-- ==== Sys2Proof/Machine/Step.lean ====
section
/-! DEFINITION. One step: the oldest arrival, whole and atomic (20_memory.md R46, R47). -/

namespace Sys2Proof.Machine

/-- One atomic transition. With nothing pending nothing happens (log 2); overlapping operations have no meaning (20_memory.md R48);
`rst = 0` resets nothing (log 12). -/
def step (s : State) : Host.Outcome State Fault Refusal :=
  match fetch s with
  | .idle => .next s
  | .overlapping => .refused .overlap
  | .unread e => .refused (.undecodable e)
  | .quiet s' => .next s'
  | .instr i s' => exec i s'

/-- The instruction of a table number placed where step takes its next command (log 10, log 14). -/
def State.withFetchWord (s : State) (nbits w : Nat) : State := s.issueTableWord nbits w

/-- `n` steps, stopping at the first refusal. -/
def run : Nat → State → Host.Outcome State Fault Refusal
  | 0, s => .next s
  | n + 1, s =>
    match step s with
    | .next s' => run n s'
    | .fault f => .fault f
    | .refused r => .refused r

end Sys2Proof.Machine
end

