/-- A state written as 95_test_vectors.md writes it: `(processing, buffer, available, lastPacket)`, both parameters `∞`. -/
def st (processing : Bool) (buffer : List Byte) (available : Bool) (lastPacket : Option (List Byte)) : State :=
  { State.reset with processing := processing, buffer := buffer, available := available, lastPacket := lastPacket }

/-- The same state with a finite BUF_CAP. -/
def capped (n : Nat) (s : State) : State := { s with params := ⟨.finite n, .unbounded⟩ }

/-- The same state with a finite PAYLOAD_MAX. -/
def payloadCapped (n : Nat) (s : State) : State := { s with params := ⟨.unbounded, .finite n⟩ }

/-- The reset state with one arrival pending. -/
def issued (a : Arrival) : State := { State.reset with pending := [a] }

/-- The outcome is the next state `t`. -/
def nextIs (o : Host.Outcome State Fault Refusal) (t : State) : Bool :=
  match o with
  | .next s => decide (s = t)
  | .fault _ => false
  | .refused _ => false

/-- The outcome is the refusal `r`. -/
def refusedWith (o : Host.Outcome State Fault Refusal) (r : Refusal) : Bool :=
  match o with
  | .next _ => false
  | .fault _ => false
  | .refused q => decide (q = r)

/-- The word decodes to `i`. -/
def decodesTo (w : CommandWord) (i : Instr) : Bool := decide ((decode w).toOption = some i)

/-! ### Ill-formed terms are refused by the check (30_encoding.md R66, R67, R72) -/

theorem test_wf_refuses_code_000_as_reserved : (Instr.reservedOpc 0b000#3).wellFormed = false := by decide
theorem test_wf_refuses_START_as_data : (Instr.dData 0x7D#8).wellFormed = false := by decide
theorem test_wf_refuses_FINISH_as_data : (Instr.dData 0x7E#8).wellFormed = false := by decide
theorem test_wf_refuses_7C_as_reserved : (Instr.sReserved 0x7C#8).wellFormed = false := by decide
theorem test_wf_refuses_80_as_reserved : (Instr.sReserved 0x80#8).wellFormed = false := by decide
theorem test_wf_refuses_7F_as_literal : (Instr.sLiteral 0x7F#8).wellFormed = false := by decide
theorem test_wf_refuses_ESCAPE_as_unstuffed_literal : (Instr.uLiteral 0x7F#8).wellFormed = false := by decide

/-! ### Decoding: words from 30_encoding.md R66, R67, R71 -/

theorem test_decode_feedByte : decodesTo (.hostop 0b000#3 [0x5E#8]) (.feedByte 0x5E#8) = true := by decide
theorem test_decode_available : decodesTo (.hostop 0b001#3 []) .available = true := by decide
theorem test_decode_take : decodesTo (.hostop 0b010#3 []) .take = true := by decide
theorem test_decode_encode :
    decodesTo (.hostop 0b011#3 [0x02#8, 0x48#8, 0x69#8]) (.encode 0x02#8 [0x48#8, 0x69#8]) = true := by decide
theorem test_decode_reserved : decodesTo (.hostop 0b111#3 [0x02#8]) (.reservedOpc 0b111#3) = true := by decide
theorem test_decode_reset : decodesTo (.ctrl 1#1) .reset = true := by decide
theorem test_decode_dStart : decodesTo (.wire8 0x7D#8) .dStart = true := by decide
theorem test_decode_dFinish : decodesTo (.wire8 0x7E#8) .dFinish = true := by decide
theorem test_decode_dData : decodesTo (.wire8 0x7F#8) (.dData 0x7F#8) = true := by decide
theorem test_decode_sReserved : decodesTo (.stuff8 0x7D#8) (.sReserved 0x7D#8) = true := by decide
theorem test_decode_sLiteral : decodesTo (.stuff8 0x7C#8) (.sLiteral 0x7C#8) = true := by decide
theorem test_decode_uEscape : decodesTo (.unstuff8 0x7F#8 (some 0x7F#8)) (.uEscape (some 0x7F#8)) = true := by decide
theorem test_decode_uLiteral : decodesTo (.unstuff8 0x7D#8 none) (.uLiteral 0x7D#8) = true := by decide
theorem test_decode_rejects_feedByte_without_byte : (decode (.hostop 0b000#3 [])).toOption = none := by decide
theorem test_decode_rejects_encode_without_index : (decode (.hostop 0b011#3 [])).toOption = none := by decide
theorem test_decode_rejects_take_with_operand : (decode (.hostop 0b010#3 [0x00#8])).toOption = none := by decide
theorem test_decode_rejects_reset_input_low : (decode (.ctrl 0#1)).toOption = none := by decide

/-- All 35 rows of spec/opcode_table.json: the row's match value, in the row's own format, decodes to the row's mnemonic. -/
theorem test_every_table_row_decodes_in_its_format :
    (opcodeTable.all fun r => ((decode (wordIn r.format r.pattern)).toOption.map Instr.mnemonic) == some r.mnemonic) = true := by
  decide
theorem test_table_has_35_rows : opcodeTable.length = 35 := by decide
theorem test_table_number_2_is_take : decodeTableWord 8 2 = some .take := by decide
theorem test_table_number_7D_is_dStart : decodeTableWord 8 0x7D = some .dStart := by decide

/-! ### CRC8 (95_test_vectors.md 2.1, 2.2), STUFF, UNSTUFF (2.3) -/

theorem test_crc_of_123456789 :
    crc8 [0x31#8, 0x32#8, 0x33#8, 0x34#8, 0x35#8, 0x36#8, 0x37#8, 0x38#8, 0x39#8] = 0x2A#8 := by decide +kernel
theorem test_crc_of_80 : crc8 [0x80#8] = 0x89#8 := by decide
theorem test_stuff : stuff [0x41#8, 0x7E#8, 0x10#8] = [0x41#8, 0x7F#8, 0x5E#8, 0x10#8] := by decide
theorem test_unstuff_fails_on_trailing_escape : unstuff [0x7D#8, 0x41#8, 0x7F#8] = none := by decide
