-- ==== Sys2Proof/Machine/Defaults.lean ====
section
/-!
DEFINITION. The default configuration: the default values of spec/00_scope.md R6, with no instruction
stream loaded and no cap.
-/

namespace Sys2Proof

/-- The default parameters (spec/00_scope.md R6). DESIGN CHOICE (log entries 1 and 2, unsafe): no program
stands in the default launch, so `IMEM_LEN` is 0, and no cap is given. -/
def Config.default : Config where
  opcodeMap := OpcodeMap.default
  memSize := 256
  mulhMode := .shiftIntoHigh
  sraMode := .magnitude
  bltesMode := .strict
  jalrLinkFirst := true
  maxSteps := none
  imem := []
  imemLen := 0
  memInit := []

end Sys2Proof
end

++++

*EXERCISE DETAILS*
Retype the listing above in full, with no alterations.

*RESPONSE BOX*
-- ==== Sys2Proof/Machine/Step.lean ====
section
/-! DEFINITION. One step: the oldest arrival, whole and atomic (20_memory.md R46, R47). -/

namespace Sys2Proof.Machine

/-- One atomic transition. With nothing pending nothing happens (log 2); overlapping operations have no meaning (20_memory.md R48);
`rst = 0` resets nothing (log 12). -/
def step (s : State) : Host.Outcome State Fault Refusal :=
  match fetch s with
  | .idle => .next s
  | .overlapping => .refused .overlap
  | .unread e => .refused (.undecodable e)
  | .quiet s' => .next s'
  | .instr i s' => exec i s'

/-- The instruction of a table number placed where step takes its next command (log 10, log 14). -/
def State.withFetchWord (s : State) (nbits w : Nat) : State := s.issueTableWord nbits w

/-- `n` steps, stopping at the first refusal. -/
def run : Nat → State → Host.Outcome State Fault Refusal
  | 0, s => .next s
  | n + 1, s =>
    match step s with
    | .next s' => run n s'
    | .fault f => .fault f
    | .refused r => .refused r

end Sys2Proof.Machine
end

/-- A state written as 95_test_vectors.md writes it: `(processing, buffer, available, lastPacket)`, both parameters `∞`. -/
def st (processing : Bool) (buffer : List Byte) (available : Bool) (lastPacket : Option (List Byte)) : State :=
  { State.reset with processing := processing, buffer := buffer, available := available, lastPacket := lastPacket }

/-- The same state with a finite BUF_CAP. -/
def capped (n : Nat) (s : State) : State := { s with params := ⟨.finite n, .unbounded⟩ }

/-- The same state with a finite PAYLOAD_MAX. -/
def payloadCapped (n : Nat) (s : State) : State := { s with params := ⟨.unbounded, .finite n⟩ }

/-- The reset state with one arrival pending. -/
def issued (a : Arrival) : State := { State.reset with pending := [a] }

/-- The outcome is the next state `t`. -/
def nextIs (o : Host.Outcome State Fault Refusal) (t : State) : Bool :=
  match o with
  | .next s => decide (s = t)
  | .fault _ => false
  | .refused _ => false

/-- The outcome is the refusal `r`. -/
def refusedWith (o : Host.Outcome State Fault Refusal) (r : Refusal) : Bool :=
  match o with
  | .next _ => false
  | .fault _ => false
  | .refused q => decide (q = r)

/-- The word decodes to `i`. -/
def decodesTo (w : CommandWord) (i : Instr) : Bool := decide ((decode w).toOption = some i)

/-! ### Ill-formed terms are refused by the check (30_encoding.md R66, R67, R72) -/

theorem test_wf_refuses_code_000_as_reserved : (Instr.reservedOpc 0b000#3).wellFormed = false := by decide
theorem test_wf_refuses_START_as_data : (Instr.dData 0x7D#8).wellFormed = false := by decide
theorem test_wf_refuses_FINISH_as_data : (Instr.dData 0x7E#8).wellFormed = false := by decide
theorem test_wf_refuses_7C_as_reserved : (Instr.sReserved 0x7C#8).wellFormed = false := by decide
theorem test_wf_refuses_80_as_reserved : (Instr.sReserved 0x80#8).wellFormed = false := by decide
theorem test_wf_refuses_7F_as_literal : (Instr.sLiteral 0x7F#8).wellFormed = false := by decide
theorem test_wf_refuses_ESCAPE_as_unstuffed_literal : (Instr.uLiteral 0x7F#8).wellFormed = false := by decide

/-! ### Decoding: words from 30_encoding.md R66, R67, R71 -/

theorem test_decode_feedByte : decodesTo (.hostop 0b000#3 [0x5E#8]) (.feedByte 0x5E#8) = true := by decide
theorem test_decode_available : decodesTo (.hostop 0b001#3 []) .available = true := by decide
theorem test_decode_take : decodesTo (.hostop 0b010#3 []) .take = true := by decide
theorem test_decode_encode :
    decodesTo (.hostop 0b011#3 [0x02#8, 0x48#8, 0x69#8]) (.encode 0x02#8 [0x48#8, 0x69#8]) = true := by decide
theorem test_decode_reserved : decodesTo (.hostop 0b111#3 [0x02#8]) (.reservedOpc 0b111#3) = true := by decide
theorem test_decode_reset : decodesTo (.ctrl 1#1) .reset = true := by decide
theorem test_decode_dStart : decodesTo (.wire8 0x7D#8) .dStart = true := by decide
theorem test_decode_dFinish : decodesTo (.wire8 0x7E#8) .dFinish = true := by decide
theorem test_decode_dData : decodesTo (.wire8 0x7F#8) (.dData 0x7F#8) = true := by decide
theorem test_decode_sReserved : decodesTo (.stuff8 0x7D#8) (.sReserved 0x7D#8) = true := by decide
theorem test_decode_sLiteral : decodesTo (.stuff8 0x7C#8) (.sLiteral 0x7C#8) = true := by decide
theorem test_decode_uEscape : decodesTo (.unstuff8 0x7F#8 (some 0x7F#8)) (.uEscape (some 0x7F#8)) = true := by decide
theorem test_decode_uLiteral : decodesTo (.unstuff8 0x7D#8 none) (.uLiteral 0x7D#8) = true := by decide
theorem test_decode_rejects_feedByte_without_byte : (decode (.hostop 0b000#3 [])).toOption = none := by decide
theorem test_decode_rejects_encode_without_index : (decode (.hostop 0b011#3 [])).toOption = none := by decide
theorem test_decode_rejects_take_with_operand : (decode (.hostop 0b010#3 [0x00#8])).toOption = none := by decide
theorem test_decode_rejects_reset_input_low : (decode (.ctrl 0#1)).toOption = none := by decide

/-- All 35 rows of spec/opcode_table.json: the row's match value, in the row's own format, decodes to the row's mnemonic. -/
theorem test_every_table_row_decodes_in_its_format :
    (opcodeTable.all fun r => ((decode (wordIn r.format r.pattern)).toOption.map Instr.mnemonic) == some r.mnemonic) = true := by
  decide
theorem test_table_has_35_rows : opcodeTable.length = 35 := by decide
theorem test_table_number_2_is_take : decodeTableWord 8 2 = some .take := by decide
theorem test_table_number_7D_is_dStart : decodeTableWord 8 0x7D = some .dStart := by decide

/-! ### CRC8 (95_test_vectors.md 2.1, 2.2), STUFF, UNSTUFF (2.3) -/

theorem test_crc_of_123456789 :
    crc8 [0x31#8, 0x32#8, 0x33#8, 0x34#8, 0x35#8, 0x36#8, 0x37#8, 0x38#8, 0x39#8] = 0x2A#8 := by decide +kernel
theorem test_crc_of_80 : crc8 [0x80#8] = 0x89#8 := by decide
theorem test_stuff : stuff [0x41#8, 0x7E#8, 0x10#8] = [0x41#8, 0x7F#8, 0x5E#8, 0x10#8] := by decide
theorem test_unstuff_fails_on_trailing_escape : unstuff [0x7D#8, 0x41#8, 0x7F#8] = none := by decide
-- ==== Sys2Proof/Machine/Defaults.lean ====
section
/-!
DEFINITION. The default configuration: the default values of spec/00_scope.md R6, with no instruction
stream loaded and no cap.
-/

namespace Sys2Proof

/-- The default parameters (spec/00_scope.md R6). DESIGN CHOICE (log entries 1 and 2, unsafe): no program
stands in the default launch, so `IMEM_LEN` is 0, and no cap is given. -/
def Config.default : Config where
  opcodeMap := OpcodeMap.default
  memSize := 256
  mulhMode := .shiftIntoHigh
  sraMode := .magnitude
  bltesMode := .strict
  jalrLinkFirst := true
  maxSteps := none
  imem := []
  imemLen := 0
  memInit := []

end Sys2Proof
end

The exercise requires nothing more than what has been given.